In the entries below, find the line with "(16 ≤ first.length))" and the line with "(64 < c.relayInterval)"; give again those lines and every line between them, exactly.

*** Opening RECORDS FOR THE TASK ***

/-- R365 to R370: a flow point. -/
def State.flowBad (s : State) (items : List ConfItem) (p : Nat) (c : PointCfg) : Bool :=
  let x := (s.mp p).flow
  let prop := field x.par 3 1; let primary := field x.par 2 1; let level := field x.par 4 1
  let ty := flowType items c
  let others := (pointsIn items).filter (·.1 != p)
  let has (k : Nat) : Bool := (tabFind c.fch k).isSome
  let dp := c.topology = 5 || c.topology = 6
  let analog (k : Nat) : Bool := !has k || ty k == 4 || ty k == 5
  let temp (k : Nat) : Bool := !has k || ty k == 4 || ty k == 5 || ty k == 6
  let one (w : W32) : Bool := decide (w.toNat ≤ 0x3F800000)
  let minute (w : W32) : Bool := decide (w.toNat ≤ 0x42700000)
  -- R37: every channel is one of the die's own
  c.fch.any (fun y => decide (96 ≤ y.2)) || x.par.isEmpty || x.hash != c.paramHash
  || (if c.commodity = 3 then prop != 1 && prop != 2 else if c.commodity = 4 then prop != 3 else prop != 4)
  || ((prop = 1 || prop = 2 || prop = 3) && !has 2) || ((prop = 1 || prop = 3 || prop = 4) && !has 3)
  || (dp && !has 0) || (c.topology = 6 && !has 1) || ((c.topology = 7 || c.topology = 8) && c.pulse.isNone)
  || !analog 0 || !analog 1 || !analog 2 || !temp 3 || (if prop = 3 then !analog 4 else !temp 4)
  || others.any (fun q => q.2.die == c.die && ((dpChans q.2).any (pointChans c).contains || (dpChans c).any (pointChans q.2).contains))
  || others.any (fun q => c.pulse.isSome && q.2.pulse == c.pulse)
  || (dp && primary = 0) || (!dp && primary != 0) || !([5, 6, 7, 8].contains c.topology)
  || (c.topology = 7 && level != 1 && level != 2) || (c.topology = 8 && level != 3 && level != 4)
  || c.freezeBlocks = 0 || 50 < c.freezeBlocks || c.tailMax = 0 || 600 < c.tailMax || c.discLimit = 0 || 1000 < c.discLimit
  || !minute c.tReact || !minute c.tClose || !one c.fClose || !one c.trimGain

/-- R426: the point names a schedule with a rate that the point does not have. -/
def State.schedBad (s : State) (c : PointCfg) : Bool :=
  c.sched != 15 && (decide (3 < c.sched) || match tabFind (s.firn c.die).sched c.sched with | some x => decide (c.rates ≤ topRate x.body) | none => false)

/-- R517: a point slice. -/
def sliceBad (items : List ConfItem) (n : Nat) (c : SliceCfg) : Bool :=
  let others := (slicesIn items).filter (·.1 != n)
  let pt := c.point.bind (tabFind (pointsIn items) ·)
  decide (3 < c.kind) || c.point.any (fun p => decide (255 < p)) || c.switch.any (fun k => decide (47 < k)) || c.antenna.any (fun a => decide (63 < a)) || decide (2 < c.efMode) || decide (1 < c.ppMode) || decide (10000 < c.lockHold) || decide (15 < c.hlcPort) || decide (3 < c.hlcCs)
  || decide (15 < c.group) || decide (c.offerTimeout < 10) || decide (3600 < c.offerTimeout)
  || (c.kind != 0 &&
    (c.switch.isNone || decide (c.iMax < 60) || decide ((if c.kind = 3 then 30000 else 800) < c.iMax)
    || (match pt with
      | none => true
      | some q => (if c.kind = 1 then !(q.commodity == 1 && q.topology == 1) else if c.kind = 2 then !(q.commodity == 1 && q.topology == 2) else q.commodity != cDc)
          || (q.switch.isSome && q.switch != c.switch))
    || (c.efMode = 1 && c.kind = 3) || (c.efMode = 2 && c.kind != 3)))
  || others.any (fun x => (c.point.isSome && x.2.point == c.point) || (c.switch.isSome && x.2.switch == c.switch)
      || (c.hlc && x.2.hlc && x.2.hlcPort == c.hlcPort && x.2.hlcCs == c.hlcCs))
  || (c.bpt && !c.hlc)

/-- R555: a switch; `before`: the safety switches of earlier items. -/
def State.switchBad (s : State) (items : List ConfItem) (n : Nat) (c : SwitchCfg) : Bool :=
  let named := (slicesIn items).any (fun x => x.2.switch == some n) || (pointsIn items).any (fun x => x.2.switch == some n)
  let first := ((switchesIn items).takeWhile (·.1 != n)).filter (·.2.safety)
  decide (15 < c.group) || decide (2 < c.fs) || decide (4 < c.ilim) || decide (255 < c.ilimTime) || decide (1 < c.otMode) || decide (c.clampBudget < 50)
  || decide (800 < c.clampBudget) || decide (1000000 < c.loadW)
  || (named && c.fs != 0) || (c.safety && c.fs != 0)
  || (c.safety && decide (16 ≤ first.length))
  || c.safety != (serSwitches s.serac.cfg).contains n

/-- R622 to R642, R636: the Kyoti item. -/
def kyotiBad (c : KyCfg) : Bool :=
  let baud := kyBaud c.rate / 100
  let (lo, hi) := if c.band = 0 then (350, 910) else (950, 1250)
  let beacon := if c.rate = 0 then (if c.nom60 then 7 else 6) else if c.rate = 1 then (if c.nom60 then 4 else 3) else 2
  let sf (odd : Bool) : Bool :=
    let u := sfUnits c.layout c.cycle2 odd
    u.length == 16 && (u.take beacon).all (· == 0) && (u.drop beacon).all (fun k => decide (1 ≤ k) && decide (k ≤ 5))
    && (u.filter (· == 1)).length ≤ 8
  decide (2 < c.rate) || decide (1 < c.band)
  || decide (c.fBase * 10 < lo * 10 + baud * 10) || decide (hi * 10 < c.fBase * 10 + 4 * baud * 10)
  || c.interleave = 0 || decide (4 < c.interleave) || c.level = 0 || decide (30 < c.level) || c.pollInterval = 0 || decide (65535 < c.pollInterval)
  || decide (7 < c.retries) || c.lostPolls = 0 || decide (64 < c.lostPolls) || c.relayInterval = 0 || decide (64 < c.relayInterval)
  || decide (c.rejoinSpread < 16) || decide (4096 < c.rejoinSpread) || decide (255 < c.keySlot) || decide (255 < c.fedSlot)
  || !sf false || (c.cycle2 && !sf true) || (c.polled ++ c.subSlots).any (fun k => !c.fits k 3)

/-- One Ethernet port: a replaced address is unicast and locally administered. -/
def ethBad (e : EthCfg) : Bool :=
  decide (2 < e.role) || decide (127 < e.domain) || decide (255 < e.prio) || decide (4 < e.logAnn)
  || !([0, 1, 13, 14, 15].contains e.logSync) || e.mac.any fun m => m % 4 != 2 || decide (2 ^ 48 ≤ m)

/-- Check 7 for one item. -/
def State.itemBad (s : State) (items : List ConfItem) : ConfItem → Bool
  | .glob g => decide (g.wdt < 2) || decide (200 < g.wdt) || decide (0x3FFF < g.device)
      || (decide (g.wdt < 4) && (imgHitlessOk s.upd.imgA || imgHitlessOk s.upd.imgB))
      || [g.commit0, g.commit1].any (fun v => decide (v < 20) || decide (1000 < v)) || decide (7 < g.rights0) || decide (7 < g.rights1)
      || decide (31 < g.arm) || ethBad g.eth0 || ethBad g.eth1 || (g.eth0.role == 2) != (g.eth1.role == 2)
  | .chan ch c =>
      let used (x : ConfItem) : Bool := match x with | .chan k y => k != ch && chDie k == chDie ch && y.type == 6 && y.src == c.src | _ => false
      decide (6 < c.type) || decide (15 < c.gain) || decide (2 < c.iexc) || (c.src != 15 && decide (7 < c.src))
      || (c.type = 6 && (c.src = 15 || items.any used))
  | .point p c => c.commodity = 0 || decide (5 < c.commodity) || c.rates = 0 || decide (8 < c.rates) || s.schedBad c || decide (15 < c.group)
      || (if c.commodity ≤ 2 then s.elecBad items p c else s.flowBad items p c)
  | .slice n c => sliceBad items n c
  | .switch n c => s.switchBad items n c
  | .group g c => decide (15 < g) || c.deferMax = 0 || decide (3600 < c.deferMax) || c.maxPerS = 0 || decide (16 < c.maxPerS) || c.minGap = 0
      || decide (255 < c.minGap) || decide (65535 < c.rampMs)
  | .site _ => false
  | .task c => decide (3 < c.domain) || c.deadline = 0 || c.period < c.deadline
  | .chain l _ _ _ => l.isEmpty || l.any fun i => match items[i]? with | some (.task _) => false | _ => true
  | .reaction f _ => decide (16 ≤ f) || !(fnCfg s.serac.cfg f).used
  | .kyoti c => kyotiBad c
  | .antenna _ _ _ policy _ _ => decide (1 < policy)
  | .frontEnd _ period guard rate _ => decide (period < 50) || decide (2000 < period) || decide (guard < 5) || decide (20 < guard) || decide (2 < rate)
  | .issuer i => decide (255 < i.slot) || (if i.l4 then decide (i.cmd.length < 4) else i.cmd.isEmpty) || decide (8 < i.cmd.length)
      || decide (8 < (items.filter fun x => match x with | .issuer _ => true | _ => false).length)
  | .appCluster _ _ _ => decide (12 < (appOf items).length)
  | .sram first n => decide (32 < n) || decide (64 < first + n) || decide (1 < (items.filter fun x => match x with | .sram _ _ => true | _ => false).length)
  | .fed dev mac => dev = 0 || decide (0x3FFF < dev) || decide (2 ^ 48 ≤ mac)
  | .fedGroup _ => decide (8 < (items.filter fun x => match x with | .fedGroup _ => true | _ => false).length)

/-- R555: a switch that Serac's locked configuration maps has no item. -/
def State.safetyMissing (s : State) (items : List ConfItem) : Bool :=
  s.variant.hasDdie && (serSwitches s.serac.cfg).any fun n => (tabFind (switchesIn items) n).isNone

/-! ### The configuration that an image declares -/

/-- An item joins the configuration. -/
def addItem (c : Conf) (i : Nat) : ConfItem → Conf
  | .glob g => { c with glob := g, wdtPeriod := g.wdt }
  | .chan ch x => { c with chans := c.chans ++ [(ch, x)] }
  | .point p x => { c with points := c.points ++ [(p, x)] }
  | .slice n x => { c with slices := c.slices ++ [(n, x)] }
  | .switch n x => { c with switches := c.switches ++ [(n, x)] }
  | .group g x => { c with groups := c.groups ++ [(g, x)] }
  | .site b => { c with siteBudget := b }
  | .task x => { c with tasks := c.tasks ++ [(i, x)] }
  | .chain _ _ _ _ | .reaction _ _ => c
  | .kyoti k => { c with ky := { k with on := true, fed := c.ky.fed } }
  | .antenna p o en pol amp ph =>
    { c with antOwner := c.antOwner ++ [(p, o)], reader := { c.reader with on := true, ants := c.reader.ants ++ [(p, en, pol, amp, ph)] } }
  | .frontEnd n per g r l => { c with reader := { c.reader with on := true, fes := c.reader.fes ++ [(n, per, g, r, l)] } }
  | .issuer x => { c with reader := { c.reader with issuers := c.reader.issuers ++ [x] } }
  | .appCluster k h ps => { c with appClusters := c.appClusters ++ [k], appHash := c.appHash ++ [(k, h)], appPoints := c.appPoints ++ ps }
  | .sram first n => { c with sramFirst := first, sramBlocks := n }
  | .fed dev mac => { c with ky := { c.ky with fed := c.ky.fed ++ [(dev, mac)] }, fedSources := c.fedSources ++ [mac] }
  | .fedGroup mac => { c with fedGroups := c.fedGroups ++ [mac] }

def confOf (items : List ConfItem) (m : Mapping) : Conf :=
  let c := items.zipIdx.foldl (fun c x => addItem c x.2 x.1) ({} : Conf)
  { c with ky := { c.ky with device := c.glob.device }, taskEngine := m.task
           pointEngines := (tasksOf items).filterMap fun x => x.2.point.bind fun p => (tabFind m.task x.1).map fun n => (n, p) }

*** Closing RECORDS FOR THE TASK ***
*** Opening RECORDS FOR THE TASK ***

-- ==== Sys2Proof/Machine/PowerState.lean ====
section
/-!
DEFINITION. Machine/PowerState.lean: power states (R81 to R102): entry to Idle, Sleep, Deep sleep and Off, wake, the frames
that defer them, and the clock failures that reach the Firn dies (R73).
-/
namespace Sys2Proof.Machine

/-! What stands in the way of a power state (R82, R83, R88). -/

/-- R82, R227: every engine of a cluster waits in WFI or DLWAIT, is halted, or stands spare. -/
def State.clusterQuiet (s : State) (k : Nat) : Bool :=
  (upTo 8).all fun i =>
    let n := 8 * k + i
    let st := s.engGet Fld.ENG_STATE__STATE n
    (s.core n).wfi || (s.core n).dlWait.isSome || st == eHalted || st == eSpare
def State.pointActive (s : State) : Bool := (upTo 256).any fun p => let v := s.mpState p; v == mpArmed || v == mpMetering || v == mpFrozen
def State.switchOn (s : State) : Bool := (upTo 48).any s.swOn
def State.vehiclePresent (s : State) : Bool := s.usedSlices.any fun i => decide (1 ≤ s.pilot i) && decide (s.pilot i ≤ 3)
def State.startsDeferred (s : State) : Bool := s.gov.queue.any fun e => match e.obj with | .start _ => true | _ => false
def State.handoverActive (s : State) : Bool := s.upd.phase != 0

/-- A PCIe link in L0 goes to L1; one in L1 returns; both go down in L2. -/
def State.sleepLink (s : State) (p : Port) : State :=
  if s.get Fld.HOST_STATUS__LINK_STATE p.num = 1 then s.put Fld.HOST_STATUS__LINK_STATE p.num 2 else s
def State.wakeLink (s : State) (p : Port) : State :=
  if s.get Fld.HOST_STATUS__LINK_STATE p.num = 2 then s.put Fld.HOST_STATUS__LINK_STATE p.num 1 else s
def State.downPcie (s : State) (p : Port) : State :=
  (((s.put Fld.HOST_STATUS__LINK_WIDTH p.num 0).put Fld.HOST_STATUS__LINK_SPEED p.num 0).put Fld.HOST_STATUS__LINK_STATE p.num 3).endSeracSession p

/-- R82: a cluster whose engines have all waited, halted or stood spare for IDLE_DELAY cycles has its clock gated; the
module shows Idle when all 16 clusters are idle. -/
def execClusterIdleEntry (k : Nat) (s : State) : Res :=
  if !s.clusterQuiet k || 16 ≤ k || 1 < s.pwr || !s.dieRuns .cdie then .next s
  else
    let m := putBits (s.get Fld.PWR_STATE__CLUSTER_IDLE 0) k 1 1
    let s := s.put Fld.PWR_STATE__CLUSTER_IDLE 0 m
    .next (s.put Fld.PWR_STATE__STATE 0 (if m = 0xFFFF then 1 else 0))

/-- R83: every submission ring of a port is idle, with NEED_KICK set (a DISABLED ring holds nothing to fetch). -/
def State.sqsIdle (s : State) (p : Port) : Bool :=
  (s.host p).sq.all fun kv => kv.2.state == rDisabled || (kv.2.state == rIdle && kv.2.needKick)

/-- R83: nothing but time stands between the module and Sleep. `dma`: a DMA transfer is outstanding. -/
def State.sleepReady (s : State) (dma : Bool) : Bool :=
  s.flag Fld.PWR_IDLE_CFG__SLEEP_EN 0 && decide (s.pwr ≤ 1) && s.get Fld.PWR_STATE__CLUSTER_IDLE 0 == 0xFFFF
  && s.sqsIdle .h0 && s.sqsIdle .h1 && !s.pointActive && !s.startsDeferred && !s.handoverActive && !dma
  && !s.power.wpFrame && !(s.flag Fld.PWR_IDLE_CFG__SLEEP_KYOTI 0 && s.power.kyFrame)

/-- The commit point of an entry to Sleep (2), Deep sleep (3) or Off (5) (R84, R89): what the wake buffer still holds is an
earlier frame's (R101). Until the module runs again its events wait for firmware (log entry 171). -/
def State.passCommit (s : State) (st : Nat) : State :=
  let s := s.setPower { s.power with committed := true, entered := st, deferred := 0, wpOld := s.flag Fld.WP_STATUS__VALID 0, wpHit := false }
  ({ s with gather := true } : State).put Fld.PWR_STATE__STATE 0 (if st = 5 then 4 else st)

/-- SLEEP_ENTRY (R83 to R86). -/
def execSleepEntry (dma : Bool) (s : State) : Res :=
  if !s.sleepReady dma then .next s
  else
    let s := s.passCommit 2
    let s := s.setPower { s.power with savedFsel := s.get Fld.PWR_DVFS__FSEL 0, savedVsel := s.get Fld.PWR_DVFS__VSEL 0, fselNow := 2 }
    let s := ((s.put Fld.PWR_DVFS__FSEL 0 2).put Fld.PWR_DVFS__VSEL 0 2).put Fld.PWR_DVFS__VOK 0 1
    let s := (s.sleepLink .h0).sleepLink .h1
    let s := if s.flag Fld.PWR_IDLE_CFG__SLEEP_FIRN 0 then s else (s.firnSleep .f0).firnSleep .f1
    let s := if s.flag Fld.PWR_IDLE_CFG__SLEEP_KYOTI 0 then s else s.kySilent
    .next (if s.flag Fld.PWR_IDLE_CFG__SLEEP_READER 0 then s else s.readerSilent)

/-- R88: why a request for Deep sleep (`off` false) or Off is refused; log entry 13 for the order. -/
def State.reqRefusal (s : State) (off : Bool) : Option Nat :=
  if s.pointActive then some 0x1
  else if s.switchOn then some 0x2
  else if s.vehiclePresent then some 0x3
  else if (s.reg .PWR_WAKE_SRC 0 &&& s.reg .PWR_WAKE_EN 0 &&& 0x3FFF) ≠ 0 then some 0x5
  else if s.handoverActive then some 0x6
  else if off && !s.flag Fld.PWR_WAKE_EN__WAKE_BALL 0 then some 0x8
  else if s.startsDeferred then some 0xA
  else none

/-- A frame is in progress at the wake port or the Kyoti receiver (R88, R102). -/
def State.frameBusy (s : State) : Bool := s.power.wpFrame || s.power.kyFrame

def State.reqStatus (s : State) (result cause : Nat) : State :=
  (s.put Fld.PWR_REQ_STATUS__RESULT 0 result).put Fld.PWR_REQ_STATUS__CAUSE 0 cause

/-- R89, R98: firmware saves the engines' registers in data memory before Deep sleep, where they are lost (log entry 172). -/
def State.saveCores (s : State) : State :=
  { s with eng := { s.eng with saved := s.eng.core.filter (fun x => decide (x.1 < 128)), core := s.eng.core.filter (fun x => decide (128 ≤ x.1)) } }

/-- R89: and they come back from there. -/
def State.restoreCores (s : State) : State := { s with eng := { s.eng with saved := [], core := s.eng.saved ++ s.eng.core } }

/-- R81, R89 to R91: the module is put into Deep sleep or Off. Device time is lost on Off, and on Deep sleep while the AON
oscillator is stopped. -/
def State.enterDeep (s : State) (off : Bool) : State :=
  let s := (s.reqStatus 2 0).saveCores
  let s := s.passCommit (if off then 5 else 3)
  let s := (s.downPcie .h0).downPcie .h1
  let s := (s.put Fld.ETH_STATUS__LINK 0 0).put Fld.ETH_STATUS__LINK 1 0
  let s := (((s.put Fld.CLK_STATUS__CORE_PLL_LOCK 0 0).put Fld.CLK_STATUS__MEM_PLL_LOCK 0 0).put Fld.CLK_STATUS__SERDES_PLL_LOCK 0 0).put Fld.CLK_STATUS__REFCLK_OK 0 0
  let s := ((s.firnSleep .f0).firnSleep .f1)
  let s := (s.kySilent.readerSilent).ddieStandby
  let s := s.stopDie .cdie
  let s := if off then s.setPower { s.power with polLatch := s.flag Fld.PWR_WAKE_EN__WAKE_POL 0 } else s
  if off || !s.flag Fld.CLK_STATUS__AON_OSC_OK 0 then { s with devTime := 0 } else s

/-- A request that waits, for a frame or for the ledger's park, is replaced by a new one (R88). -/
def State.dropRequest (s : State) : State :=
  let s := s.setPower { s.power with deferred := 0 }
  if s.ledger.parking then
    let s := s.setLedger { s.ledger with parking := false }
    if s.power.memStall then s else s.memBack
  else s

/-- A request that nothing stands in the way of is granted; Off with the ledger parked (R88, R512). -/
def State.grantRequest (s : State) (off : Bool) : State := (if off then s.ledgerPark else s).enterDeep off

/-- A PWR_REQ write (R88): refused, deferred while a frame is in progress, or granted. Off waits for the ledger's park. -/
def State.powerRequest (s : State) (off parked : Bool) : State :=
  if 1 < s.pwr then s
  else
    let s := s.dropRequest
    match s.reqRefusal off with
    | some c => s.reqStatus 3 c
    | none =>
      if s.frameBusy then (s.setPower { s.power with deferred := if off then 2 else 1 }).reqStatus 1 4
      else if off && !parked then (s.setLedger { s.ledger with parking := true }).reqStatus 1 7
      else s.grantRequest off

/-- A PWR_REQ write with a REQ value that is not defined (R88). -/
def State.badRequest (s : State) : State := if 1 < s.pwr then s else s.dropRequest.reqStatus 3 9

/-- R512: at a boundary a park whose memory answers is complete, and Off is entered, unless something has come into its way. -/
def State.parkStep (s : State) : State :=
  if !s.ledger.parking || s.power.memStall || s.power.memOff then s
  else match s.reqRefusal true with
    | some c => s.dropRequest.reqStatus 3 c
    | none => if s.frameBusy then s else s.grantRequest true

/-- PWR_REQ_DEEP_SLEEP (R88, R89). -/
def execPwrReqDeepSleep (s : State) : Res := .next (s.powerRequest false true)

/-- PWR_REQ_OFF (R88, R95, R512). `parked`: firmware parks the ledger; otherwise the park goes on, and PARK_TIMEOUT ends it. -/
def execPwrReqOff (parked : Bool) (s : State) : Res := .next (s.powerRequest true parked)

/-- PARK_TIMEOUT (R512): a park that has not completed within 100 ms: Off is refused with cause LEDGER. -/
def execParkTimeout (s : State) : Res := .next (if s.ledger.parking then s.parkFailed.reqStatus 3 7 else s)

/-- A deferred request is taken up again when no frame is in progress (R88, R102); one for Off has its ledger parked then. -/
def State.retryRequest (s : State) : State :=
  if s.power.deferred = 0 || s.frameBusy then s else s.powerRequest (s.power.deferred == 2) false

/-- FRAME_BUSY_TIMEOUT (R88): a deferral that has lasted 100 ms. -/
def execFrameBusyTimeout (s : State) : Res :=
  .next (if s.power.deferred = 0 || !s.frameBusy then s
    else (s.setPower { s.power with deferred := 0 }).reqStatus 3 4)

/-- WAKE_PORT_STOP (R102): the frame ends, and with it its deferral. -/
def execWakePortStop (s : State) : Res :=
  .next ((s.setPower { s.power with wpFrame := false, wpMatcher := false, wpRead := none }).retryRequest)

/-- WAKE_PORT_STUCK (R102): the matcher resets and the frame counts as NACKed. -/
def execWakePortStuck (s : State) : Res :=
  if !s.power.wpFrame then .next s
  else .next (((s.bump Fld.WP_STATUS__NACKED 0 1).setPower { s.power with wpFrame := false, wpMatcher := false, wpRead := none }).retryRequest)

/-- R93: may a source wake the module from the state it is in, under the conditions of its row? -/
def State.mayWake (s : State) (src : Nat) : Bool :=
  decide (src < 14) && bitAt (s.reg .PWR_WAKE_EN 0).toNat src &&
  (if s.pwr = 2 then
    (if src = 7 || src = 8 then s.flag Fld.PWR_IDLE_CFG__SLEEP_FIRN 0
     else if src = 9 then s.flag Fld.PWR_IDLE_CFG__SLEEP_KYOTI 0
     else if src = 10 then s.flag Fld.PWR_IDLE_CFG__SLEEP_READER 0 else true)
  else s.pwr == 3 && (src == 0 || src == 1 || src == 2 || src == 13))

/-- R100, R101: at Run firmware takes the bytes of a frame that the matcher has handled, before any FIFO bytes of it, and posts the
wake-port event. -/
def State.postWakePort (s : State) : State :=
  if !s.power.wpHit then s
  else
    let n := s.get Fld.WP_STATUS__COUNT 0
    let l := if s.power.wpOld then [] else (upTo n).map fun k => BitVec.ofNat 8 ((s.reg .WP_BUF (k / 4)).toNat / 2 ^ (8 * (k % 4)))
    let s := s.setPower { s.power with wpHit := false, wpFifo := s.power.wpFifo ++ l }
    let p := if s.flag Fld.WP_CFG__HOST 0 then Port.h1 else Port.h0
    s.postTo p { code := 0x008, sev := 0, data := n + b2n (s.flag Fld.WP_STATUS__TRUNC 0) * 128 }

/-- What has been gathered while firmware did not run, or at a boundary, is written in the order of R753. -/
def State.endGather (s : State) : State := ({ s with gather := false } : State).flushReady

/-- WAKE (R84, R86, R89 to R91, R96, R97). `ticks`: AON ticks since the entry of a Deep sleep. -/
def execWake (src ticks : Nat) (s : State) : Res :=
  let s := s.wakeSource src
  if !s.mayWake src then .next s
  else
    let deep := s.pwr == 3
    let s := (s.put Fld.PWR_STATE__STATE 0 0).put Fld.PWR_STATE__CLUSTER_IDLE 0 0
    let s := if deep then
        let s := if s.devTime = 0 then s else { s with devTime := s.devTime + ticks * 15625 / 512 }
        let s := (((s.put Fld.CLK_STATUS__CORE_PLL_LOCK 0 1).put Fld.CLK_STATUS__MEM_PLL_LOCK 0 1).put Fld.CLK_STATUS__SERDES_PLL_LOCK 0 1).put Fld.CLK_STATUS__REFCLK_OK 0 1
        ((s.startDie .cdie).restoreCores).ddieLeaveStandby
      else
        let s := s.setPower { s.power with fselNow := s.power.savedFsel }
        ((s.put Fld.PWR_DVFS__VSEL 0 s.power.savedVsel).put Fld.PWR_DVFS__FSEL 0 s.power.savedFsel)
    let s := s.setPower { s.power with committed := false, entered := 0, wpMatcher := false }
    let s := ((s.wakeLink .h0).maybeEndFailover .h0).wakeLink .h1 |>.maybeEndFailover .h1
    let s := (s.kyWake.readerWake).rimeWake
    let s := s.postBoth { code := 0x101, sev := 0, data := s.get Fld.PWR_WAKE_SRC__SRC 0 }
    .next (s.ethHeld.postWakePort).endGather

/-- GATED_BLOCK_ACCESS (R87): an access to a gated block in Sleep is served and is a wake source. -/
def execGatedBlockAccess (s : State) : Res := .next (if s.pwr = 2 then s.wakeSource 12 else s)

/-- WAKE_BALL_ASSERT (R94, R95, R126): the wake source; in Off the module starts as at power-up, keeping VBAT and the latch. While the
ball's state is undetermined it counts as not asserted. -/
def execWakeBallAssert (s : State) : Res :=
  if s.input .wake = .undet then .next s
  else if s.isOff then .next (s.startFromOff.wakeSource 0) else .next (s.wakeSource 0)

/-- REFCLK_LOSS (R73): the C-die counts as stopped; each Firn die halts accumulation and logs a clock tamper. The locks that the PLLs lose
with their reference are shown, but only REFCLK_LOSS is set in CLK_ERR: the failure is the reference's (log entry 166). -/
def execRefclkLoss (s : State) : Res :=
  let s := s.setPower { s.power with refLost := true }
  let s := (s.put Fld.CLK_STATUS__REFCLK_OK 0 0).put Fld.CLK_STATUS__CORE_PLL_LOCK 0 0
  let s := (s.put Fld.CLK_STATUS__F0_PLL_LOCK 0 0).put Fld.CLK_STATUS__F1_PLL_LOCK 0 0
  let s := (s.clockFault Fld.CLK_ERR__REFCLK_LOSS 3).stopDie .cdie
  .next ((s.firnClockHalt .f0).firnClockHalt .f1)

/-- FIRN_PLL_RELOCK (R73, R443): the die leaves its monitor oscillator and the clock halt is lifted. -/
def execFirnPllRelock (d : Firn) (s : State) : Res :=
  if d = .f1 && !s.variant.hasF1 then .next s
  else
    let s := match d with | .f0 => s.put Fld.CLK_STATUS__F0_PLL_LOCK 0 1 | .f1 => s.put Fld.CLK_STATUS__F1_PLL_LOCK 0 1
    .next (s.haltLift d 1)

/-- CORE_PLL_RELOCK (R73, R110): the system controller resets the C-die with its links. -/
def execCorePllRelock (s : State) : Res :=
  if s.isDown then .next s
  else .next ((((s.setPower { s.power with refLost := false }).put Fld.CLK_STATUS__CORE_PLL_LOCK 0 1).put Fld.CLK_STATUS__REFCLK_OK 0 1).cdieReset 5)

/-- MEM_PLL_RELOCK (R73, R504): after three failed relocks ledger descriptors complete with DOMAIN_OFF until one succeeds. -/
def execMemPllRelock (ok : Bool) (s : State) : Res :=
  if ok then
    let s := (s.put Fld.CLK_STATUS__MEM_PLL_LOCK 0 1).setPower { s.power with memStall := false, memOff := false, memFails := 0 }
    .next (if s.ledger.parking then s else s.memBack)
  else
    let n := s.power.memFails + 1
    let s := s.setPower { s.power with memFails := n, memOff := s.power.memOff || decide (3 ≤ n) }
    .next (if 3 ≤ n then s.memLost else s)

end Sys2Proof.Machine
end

*** Closing RECORDS FOR THE TASK ***

# COMPLETED EXERCISE
  || (c.safety && decide (16 ≤ first.length))
  || c.safety != (serSwitches s.serac.cfg).contains n

/-- R622 to R642, R636: the Kyoti item. -/
def kyotiBad (c : KyCfg) : Bool :=
  let baud := kyBaud c.rate / 100
  let (lo, hi) := if c.band = 0 then (350, 910) else (950, 1250)
  let beacon := if c.rate = 0 then (if c.nom60 then 7 else 6) else if c.rate = 1 then (if c.nom60 then 4 else 3) else 2
  let sf (odd : Bool) : Bool :=
    let u := sfUnits c.layout c.cycle2 odd
    u.length == 16 && (u.take beacon).all (· == 0) && (u.drop beacon).all (fun k => decide (1 ≤ k) && decide (k ≤ 5))
    && (u.filter (· == 1)).length ≤ 8
  decide (2 < c.rate) || decide (1 < c.band)
  || decide (c.fBase * 10 < lo * 10 + baud * 10) || decide (hi * 10 < c.fBase * 10 + 4 * baud * 10)
  || c.interleave = 0 || decide (4 < c.interleave) || c.level = 0 || decide (30 < c.level) || c.pollInterval = 0 || decide (65535 < c.pollInterval)
  || decide (7 < c.retries) || c.lostPolls = 0 || decide (64 < c.lostPolls) || c.relayInterval = 0 || decide (64 < c.relayInterval)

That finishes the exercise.